Lastly, there’s the matter of the website the user is browsing to, which again I will assume is secure. There are several factors at play here, including the webmaster’s backend security and the user’s choice of password and/or multi-factor authentication if it is a web service with an account. It is safe to say that if the website is compromised then the user’s browsing activity and any data sent to the site (e.g. information entered in forms) will be visible to the attacker.
Until recent years, the internet was solely reliant on the HyperText Transfer Protocol (HTTP). While most websites have now switched to the encrypted version – HyperText Transfer Protocol Secure (HTTPS) – some less vigilant webmasters are still serving pages via HTTP. The issue here is that as HTTP is not encrypted, anybody in the middle can see all the browsing data, which is why most modern web browsers flag HTTP connections with a warning message.
This means the ISP can see exactly which page was requested by the user, as well as any additional information they enter – for instance via forms. While it is unlikely that an ISP will actively monitor this data (at least in the UK), HTTP also leaves it open to other observers on its route to the web server.
The real concern here is that any attacker sniffing traffic (i.e. collecting and reading the packets of data sent over the network) can also see everything. This raises privacy concerns if, for example, they can see what Google searches were made or which Facebook profiles were visited, but it can also be disastrous for security – as the attacker can see all data sent over HTTP, this means they can collect any usernames and passwords entered and use them to access or hijack the user’s accounts.
As such, HTTP should be avoided at all costs. Luckily, in 2020 nearly all mainstream websites and apps used in the western world – Google, Facebook, Twitter, and Instagram, for example – have moved to HTTPS, which encrypts web traffic. Those that have not (and they are surprisingly common outside of the English language internet, at least based on my experience) should be avoided.
So what happens if the user accesses a site over HTTPS? In this case, Transport Layer Security (TLS) is used to encrypt the data sent and received to shield it from prying eyes.
A new TLS connection is made with each website the user browses to over HTTPS. When the user’s computer contacts the server, they exchange “hello” messages containing random data. The computer verifies the server’s Secure Socket Layer (SSL) certificate is legitimate and the client sends a premaster secret, encrypted with the public key from the server’s SSL certificate.
The server decrypts the premaster secret using its private key, and both systems generate session keys using the client/server random data and premaster secret. Then both systems send “ready” messages encrypted with this session key, signifying that the handshake is complete and the encrypted connection is ready for use.

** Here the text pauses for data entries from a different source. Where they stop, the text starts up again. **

-- ==== Sys2Proof/Machine/Fabric.lean ====
section
/-!
DEFINITION. The fabric's events (R310 to R318, R322): items received in route-sequence order, links and ports, destinations that
become unreachable.
-/

namespace Sys2Proof.Machine

open Sys2Proof

/-! ### Items received (R44, R150, R295, R311, R318, R320) -/

/-- The partition that an ingress entry names for a source module and tenant (R318). -/
def ingressPart (s : State) (src tenant : Nat) : Option Nat :=
  match s.fabric.ingress.get 0 (src * 2 ^ 16 + tenant) with
  | 0 => none
  | p + 1 => if (s.part p).live then some p else none
/-- An operation of a sender on another module, after the earlier ones of that sender which `earlier` names. -/
def farOp (s : State) (p src : Nat) (earlier : OpK → Bool) (kind : OpK) : Async :=
  let before := (s.ops.filter fun a => a.core == farSender src && a.part == p && earlier a.kind).map (·.id)
  { mkOp s 0 0 ⟨0, 0, 15, 0⟩ before kind with core := farSender src, ctx := 0, task := 0, seq := 0, part := p }
/-- A beat from another module is on its way to its part: LGROUP, rank, channel, timestamp, poison flag, data.  Beats of one channel
stay in order (R311). -/
def farBeat (s : State) (p src : Nat) (bytes : List Byte) : State :=
  let x := ofBytes bytes
  let ch := bits x 48 8
  let b : Beat := ⟨bits x 64 64, BitVec.ofNat 512 (bits x 192 512), bit x 56, farSender src, 0, ch, 0⟩
  let bind : SendBind := ⟨0, bits x 0 32, bits x 32 16, ch⟩
  s.post (farOp s p src (fun k => match k with | .beat m _ _ => m == bind | _ => false) (.beat bind b false))
/-- An arrival from another module, for the cores of its launch group's task: LGROUP, barrier, phase (R150; DESIGN CHOICE, log entry 34).
Arrivals of one source stay in order (R89, R311). -/
def farArrival (s : State) (p src : Nat) (bytes : List Byte) : State :=
  let x := ofBytes bytes
  s.post (farOp s p src (fun k => match k with | .signal .. => true | .arrive .. => true | _ => false)
    (.signal 0 (bits x 0 32) (bits x 32 11) (bits x 64 32)))
/-- Bytes that a request names. -/
def FabItem.span (i : FabItem) : Nat := if i.kind = 2 then atomBytes (bits (ofBytes i.bytes) 8 8) else i.bytes.length
/-- The ingress check of a request (R318, R352): every byte in an extent of the partition and in no hole.  No page of this model is
mapped only to the spare-bit store. -/
def ingressOk (s : State) (p : Nat) (i : FabItem) : Bool :=
  (s.part p).cfg.granted i.addr i.span && !expHole s i.addr && !expHole s (i.addr + (i.span - 1))
/-- What an item in its turn does (DESIGN CHOICE, log entry 34): 0 a read, 1 a write, 2 an atomic, which wait at the ingress port once
they have passed the check, 3 a beat, 4 a credit, 5 the registration of a collective's participant with its contribution, 6 a barrier
arrival.  A refused request performs nothing; requests, beats and arrivals are answered. -/
def receive (s : State) (i : FabItem) : State :=
  match ingressPart s i.src i.tenant with
  | none => if i.kind ≤ 3 ∨ i.kind = 6 then s.sendOn i.src else s
  | some p =>
    let x := ofBytes i.bytes
    if i.kind ≤ 2 then
      if ingressOk s p i then { s with fabric := { s.fabric with arrived := s.fabric.arrived ++ [(p, i)] } } else s.sendOn i.src
    else match i.kind with
      | 3 => (farBeat s p i.src i.bytes).sendOn i.src
      | 4 =>
        let a : Async := mkOp s (bits x 0 16) (bits x 16 8) ⟨0, 0, 15, 0⟩ []
          (.credit (bits x 0 16 % 1024) (bits x 16 8) (bits x 24 8) (bits x 32 8) (bits x 64 64))
        s.post a
      | 5 =>
        let d := collDesc (i.bytes.take 64)
        joinColl s p 0 (i.addr % 2 ^ 32) d.group ⟨d, none, bits i.addr 32 16, bits i.addr 48 8, i.src, i.bytes.drop 64⟩
      | 6 => (farArrival s p i.src i.bytes).sendOn i.src
      | _ => s
/-- An accepted request performs at its endpoint (R96, R325) and is answered; one to a busy range or a poisoned line, which it does not
cover whole, performs nothing.  A stack that retrains accepts nothing (R334). -/
def performArrived (s : State) (e : Nat × FabItem) : Option State :=
  let i := e.2
  let x := ofBytes i.bytes
  let put := fun (bytes : List Byte) => if (partLines s (cells i.addr bytes)).isEmpty then s.store (cells i.addr bytes) none else s
  let n := i.span
  if stackPaused s i.addr then none
  else
    let s' :=
      if nmBusy s (i.addr / 64) then s
      else match i.kind with
        | 1 => put i.bytes
        | 2 =>
          if s.poisoned (i.addr / 64) then s
          else put (toBytes n (atomNew (bits x 0 8) (8 * n) (readNat s.mem n i.addr) (bits x 64 64 % 2 ^ (8 * n))
            (bits x 128 64 % 2 ^ (8 * n))))
        | _ => s
    some ({ s' with fabric := { s'.fabric with arrived := s'.fabric.arrived.erase e } }.sendOn i.src)
/-- The item is taken; the source's next sequence is expected. -/
def takeItem (s : State) (i : FabItem) : State :=
  receive { s with fabric := { s.fabric with rxSeq := s.fabric.rxSeq.put 0 i.src ((i.seq + 1) % 2 ^ 32) } } i
/-- Held items other than those of a source and sequence. -/
def dropHeld (s : State) (src seq : Nat) : State :=
  { s with fabric := { s.fabric with held := s.fabric.held.filter fun j => !(j.src == src && j.seq == seq) } }
/-- Items that waited for the one just taken. -/
def drainHeld (src : Nat) : Nat → State → State
  | 0, s => s
  | n + 1, s =>
    match s.fabric.held.find? (fun i => i.src == src && i.seq == s.fabric.rxSeq.get 0 src) with
    | none => s
    | some i => drainHeld src n (takeItem (dropHeld s src i.seq) i)
/-- FABRIC_RECEIVE: in route-sequence order for each source; a duplicate is dropped, an early item waits. -/
def execFabricReceive (src tenant seq kind addr : Nat) (bytes : List Byte) (s : State) : Out :=
  let i : FabItem := ⟨src, tenant, seq % 2 ^ 32, kind, addr, bytes⟩
  let want := s.fabric.rxSeq.get 0 src
  let ahead := (i.seq + 2 ^ 32 - want) % 2 ^ 32
  .next (
    if ahead = 0 then drainHeld src s.fabric.held.length (takeItem (dropHeld s src i.seq) i)
    else if ahead ≥ 2 ^ 31 || s.fabric.held.any (fun j => j.src == src && j.seq == i.seq) then s
    else { s with fabric := { s.fabric with held := s.fabric.held ++ [i] } })

/-! ### Links and ports (R312 to R314, R316, R322, R347) -/

def State.port (s : State) (p : Nat) : Port := s.fabric.ports.get Port.reset p
def State.setPort (s : State) (p : Nat) (q : Port) : State :=
  { s with fabric := { s.fabric with ports := s.fabric.ports.set p q } }
def Port.link (q : Port) (l : Nat) : Link := q.links.get Link.down l
def Port.isUp (q : Port) : Bool := [0, 1, 2, 3].any fun l => (q.link l).up
/-- Collectives re-form whose traffic has left by another port before, or by none (R322). -/
def reformMoved (old s : State) : State :=
  { s with colls := s.colls.map fun c => if c.far.any fun r => livePort old r.src != livePort s r.src then c.reform s else c }
/-- A link counts as failed, which Kloty logs. -/
def countFailure (s : State) (p : Nat) : State :=
  (s.setPort p { s.port p with fails := Nat.min ((s.port p).fails + 1) 255 }).logEvent
/-- A link comes up with the far side's words, whose reserved bits read zero (R5, R314); words that differ from those of the port's
other links hold it down, and it counts as failed and is retrained. -/
def linkUp (s : State) (p l fw0 fw1 : Nat) : State :=
  let q := s.port p
  let fw0 := fwMask 0 fw0
  let fw1 := fwMask 1 fw1
  let others := ([0, 1, 2, 3].filter fun j => j != l && (q.link j).up)
  if others.any fun j => (q.link j).fw0 != fw0 || (q.link j).fw1 != fw1 then countFailure (s.setPort p { q with links := q.links.set l ⟨false, true, 0, 0⟩ }) p
  else
    let s' := s.setPort p { q with links := q.links.set l ⟨true, false, fw0, fw1⟩ }
    reformMoved s s'
/-- LINK_UP. -/
def execLinkUp (port link far fw0 fw1 : Nat) (s : State) : Out :=
  event s (
    if port ≥ 24 || link ≥ 4 || ((s.port port).link link).up then none
    else
      let s := if (s.port port).isUp then s else s.setPort port { s.port port with far := far % 4 }
      some (linkUp s port link (fw0 % 2 ^ 64) (fw1 % 2 ^ 64)))
/-- LINK_RETRAIN. -/
def execLinkRetrain (port link fw0 fw1 : Nat) (s : State) : Out :=
  event s (
    if port ≥ 24 || link ≥ 4 || ((s.port port).link link).up then none
    else some (linkUp s port link (fw0 % 2 ^ 64) (fw1 % 2 ^ 64)))
/-- FLIT_REPLAY: RTRY counts it. -/
def execFlitReplay (port link : Nat) (s : State) : Out :=
  event s (
    if port ≥ 24 || !((s.port port).link link).up then none
    else some (s.setPort port { s.port port with rtry := satCount (s.port port).rtry }))
/-- LINK_FAILURE: the link leaves its port and is retrained; a port with no link up is down, and collectives on it re-form. -/
def execLinkFailure (port link : Nat) (s : State) : Out :=
  event s (
    if port ≥ 24 || !((s.port port).link link).up then none
    else
      let q := s.port port
      let old := s
      let s := countFailure (s.setPort port { q with links := q.links.set link ⟨false, true, 0, 0⟩ }) port
      some (if (s.port port).isUp then s else reformMoved old s.logEvent))

/-! ### Unreachable destinations (R299, R313, R319, R322) -/

/-- The address an operation's access names; 0 for a beat or an arrival. -/
def Async.va (a : Async) : Nat := (a.posted.map (·.va)).getD 0
/-- An operation not acknowledged by a destination that is unreachable performs nothing and ceases with the fault. -/
def giveUp (dest : Nat) (s : State) (a : Async) : State :=
  match s.findOp a.id with
  | some b => if b.unacked && destOf b.dst == some dest then failOp s b (goneCause b.va) else s
  | none => s
/-- A collective with a participant on an unreachable module: every participant takes the peer-unreachable fault. -/
def collGone (dest : Nat) (s : State) (c : Coll) : State :=
  if c.ranks.any fun r => r.op.isNone && r.src == dest then failColl s c 0 (goneCause 0) (goneCause 0) else s
/-- DESTINATION_UNREACHABLE: every port of its route has been down for 10 ms.  A shelf switch there is lost first, with the outcomes
of R299 for the accesses in flight to it. -/
def execDestinationUnreachable (dest : Nat) (s : State) : Out :=
  event s (
    if s.fabric.unreach.contains dest || (livePort s dest).isSome then none
    else
      let s := loseDest s dest
      let s := s.ops.foldl (giveUp dest) s
      let s := s.colls.foldl (collGone dest) s
      some { s with fabric := { s.fabric with unreach := s.fabric.unreach ++ [dest] } })
/-- REACHABLE_MARK: by Kloty, once one of its ports is up. -/
def execReachableMark (dest : Nat) (s : State) : Out :=
  event s (
    if (livePort s dest).isNone then none
    else some { s with fabric := { s.fabric with unreach := s.fabric.unreach.filter (· != dest) } })

end Sys2Proof.Machine
end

All data sent from this point is encrypted.
What does that encrypted connection mean for browsing privacy? All data sent between the client and the server is encrypted, meaning it cannot be understood by the user’s ISP or anybody eavesdropping on network traffic. However, it is worth noting that the initial Domain Name Service (DNS) request, which looks up the IP address that corresponds to a domain, will still be in plain text, so the domain visited (e.g. MattCASmith.net) can be picked out and used to track browsing activity.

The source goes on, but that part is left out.